##### INFORMATION SUPPLIED #####

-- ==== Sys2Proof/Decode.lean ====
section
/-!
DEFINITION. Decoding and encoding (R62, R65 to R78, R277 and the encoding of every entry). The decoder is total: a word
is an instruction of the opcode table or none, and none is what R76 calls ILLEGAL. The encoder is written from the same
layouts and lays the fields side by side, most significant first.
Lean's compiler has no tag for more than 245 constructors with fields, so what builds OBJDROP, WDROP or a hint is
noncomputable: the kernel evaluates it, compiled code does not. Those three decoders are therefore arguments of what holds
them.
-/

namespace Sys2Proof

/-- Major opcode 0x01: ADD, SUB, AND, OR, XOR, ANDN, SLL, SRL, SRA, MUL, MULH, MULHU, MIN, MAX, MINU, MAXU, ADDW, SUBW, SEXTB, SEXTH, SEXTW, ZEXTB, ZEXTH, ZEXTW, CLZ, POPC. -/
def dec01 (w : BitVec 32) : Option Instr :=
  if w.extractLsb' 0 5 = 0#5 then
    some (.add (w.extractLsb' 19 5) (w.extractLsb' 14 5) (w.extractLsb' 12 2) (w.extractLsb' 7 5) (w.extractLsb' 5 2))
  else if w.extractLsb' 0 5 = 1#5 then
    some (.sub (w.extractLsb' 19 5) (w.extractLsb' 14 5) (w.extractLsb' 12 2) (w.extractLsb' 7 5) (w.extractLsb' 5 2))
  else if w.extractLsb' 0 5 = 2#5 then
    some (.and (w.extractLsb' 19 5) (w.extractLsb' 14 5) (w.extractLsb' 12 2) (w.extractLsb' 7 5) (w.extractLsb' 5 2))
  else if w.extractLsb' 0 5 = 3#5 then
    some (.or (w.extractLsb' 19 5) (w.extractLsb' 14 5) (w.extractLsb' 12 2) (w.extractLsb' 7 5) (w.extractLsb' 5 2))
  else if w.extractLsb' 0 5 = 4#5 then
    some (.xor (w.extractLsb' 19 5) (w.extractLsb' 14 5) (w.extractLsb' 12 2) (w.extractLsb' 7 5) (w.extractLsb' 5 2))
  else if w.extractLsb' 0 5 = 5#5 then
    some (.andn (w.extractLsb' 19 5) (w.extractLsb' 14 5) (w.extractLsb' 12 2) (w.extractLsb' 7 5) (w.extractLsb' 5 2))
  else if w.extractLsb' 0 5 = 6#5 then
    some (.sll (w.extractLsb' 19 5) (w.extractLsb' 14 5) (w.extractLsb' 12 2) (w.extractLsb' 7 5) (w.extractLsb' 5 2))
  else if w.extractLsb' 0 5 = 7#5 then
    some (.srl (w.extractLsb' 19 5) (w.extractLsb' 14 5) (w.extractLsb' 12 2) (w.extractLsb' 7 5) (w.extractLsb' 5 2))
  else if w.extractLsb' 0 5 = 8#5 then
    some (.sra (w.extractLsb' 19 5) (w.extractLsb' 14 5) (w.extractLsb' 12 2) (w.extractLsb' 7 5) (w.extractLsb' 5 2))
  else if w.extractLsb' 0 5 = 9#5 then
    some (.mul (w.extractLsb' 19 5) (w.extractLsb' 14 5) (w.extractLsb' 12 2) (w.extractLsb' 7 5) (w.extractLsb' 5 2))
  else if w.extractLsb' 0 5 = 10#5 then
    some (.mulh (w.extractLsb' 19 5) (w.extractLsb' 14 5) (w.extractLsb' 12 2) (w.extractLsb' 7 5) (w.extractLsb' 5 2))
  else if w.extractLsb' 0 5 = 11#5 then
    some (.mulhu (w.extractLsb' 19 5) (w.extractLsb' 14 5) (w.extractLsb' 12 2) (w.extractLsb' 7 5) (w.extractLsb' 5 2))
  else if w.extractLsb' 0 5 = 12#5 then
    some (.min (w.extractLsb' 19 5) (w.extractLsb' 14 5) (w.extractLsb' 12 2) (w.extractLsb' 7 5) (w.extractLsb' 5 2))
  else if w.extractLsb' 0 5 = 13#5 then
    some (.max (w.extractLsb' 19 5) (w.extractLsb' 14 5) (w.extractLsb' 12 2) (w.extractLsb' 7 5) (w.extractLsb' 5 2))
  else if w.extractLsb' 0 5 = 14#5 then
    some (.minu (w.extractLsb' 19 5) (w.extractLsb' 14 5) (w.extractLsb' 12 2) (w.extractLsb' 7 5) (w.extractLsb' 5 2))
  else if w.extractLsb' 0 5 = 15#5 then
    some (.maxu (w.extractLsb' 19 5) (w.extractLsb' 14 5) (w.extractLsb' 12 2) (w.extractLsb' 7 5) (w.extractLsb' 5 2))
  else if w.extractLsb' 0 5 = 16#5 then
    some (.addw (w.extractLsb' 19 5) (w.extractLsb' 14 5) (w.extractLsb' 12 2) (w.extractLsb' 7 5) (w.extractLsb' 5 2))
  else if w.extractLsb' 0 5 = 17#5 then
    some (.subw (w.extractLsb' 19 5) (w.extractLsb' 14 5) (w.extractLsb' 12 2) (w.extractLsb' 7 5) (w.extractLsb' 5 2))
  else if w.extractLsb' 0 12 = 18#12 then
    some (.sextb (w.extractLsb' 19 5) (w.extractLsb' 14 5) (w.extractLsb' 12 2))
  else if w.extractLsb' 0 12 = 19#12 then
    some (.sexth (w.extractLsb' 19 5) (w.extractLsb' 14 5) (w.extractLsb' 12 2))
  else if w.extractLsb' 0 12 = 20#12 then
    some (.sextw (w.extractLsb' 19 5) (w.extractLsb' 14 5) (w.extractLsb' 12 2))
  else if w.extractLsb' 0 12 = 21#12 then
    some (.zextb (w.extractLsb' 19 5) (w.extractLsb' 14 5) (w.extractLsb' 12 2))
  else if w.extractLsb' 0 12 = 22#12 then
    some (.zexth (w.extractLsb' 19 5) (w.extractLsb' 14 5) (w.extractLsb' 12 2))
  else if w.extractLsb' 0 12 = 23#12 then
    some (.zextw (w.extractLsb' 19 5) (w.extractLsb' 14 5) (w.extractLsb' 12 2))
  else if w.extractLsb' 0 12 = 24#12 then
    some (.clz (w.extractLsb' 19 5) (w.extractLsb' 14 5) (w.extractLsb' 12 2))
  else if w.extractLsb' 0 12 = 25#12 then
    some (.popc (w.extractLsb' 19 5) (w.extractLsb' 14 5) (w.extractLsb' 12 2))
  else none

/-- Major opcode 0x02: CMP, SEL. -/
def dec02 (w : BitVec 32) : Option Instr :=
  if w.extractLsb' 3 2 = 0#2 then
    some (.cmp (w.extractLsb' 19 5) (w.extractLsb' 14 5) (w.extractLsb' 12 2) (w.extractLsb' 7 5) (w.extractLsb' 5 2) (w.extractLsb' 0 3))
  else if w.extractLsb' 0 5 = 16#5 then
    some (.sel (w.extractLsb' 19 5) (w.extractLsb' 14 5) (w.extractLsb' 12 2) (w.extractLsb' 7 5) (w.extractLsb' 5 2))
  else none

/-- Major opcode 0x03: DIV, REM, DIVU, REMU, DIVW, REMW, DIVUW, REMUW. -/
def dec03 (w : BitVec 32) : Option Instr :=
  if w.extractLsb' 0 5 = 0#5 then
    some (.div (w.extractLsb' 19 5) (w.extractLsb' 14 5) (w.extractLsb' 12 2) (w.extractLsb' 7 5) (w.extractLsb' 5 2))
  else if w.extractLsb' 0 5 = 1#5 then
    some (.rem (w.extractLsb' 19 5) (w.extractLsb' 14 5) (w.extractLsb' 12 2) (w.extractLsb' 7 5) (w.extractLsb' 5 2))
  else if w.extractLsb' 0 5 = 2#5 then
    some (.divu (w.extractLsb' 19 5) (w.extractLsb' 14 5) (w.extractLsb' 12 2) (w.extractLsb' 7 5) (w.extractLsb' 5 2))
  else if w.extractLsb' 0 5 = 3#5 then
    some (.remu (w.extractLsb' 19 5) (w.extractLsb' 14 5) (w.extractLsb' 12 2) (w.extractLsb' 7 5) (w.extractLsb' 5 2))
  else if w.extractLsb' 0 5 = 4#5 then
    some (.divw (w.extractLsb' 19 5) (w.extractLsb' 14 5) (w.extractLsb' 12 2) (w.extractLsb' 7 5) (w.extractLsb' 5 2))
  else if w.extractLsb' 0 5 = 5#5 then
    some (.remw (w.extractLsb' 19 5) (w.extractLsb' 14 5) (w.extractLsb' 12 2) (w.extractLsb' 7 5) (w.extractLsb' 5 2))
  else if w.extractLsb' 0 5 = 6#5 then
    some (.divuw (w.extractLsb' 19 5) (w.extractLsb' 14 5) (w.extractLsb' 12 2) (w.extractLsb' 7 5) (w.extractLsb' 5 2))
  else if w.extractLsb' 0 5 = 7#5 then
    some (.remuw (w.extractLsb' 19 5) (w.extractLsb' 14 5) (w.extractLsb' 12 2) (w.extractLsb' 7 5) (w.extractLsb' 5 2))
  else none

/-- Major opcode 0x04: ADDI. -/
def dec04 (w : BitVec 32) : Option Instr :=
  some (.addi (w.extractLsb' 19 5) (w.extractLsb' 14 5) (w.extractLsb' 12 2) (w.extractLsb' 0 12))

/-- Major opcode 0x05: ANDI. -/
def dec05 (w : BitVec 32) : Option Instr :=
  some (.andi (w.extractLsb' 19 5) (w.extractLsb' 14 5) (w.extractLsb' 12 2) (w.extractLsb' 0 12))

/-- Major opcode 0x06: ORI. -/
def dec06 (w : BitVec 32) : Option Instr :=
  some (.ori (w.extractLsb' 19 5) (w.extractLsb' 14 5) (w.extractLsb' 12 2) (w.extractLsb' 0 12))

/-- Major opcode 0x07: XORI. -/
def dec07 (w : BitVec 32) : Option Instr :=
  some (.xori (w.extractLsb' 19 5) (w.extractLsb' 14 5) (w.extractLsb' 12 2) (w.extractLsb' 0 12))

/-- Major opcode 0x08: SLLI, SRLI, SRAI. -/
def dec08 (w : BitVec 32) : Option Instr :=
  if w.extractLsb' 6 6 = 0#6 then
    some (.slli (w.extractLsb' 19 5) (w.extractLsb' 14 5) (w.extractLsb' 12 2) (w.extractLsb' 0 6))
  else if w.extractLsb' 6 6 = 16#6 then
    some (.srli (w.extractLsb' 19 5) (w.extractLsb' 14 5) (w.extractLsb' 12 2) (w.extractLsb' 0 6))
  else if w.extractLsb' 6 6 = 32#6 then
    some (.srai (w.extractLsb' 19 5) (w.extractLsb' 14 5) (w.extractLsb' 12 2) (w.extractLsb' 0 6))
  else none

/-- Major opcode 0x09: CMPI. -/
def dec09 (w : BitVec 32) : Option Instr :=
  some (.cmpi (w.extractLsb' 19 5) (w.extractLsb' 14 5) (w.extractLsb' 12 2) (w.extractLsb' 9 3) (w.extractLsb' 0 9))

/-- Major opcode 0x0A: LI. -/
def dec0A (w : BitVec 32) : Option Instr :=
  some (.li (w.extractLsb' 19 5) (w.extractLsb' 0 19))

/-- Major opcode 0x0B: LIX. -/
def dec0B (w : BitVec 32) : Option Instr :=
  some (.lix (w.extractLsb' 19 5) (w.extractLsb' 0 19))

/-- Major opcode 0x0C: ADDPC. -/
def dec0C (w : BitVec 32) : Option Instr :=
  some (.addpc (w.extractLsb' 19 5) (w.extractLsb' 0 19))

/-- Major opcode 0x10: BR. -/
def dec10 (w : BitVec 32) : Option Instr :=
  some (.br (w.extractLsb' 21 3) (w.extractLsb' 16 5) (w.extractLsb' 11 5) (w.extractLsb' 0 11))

#####

§ THE TASK: Where a line of the records contains the word "fields", copy that line.

§ TASK ANSWER:
layouts and lays the fields side by side, most significant first.
Lean's compiler has no tag for more than 245 constructors with fields, so what builds OBJDROP, WDROP or a hint is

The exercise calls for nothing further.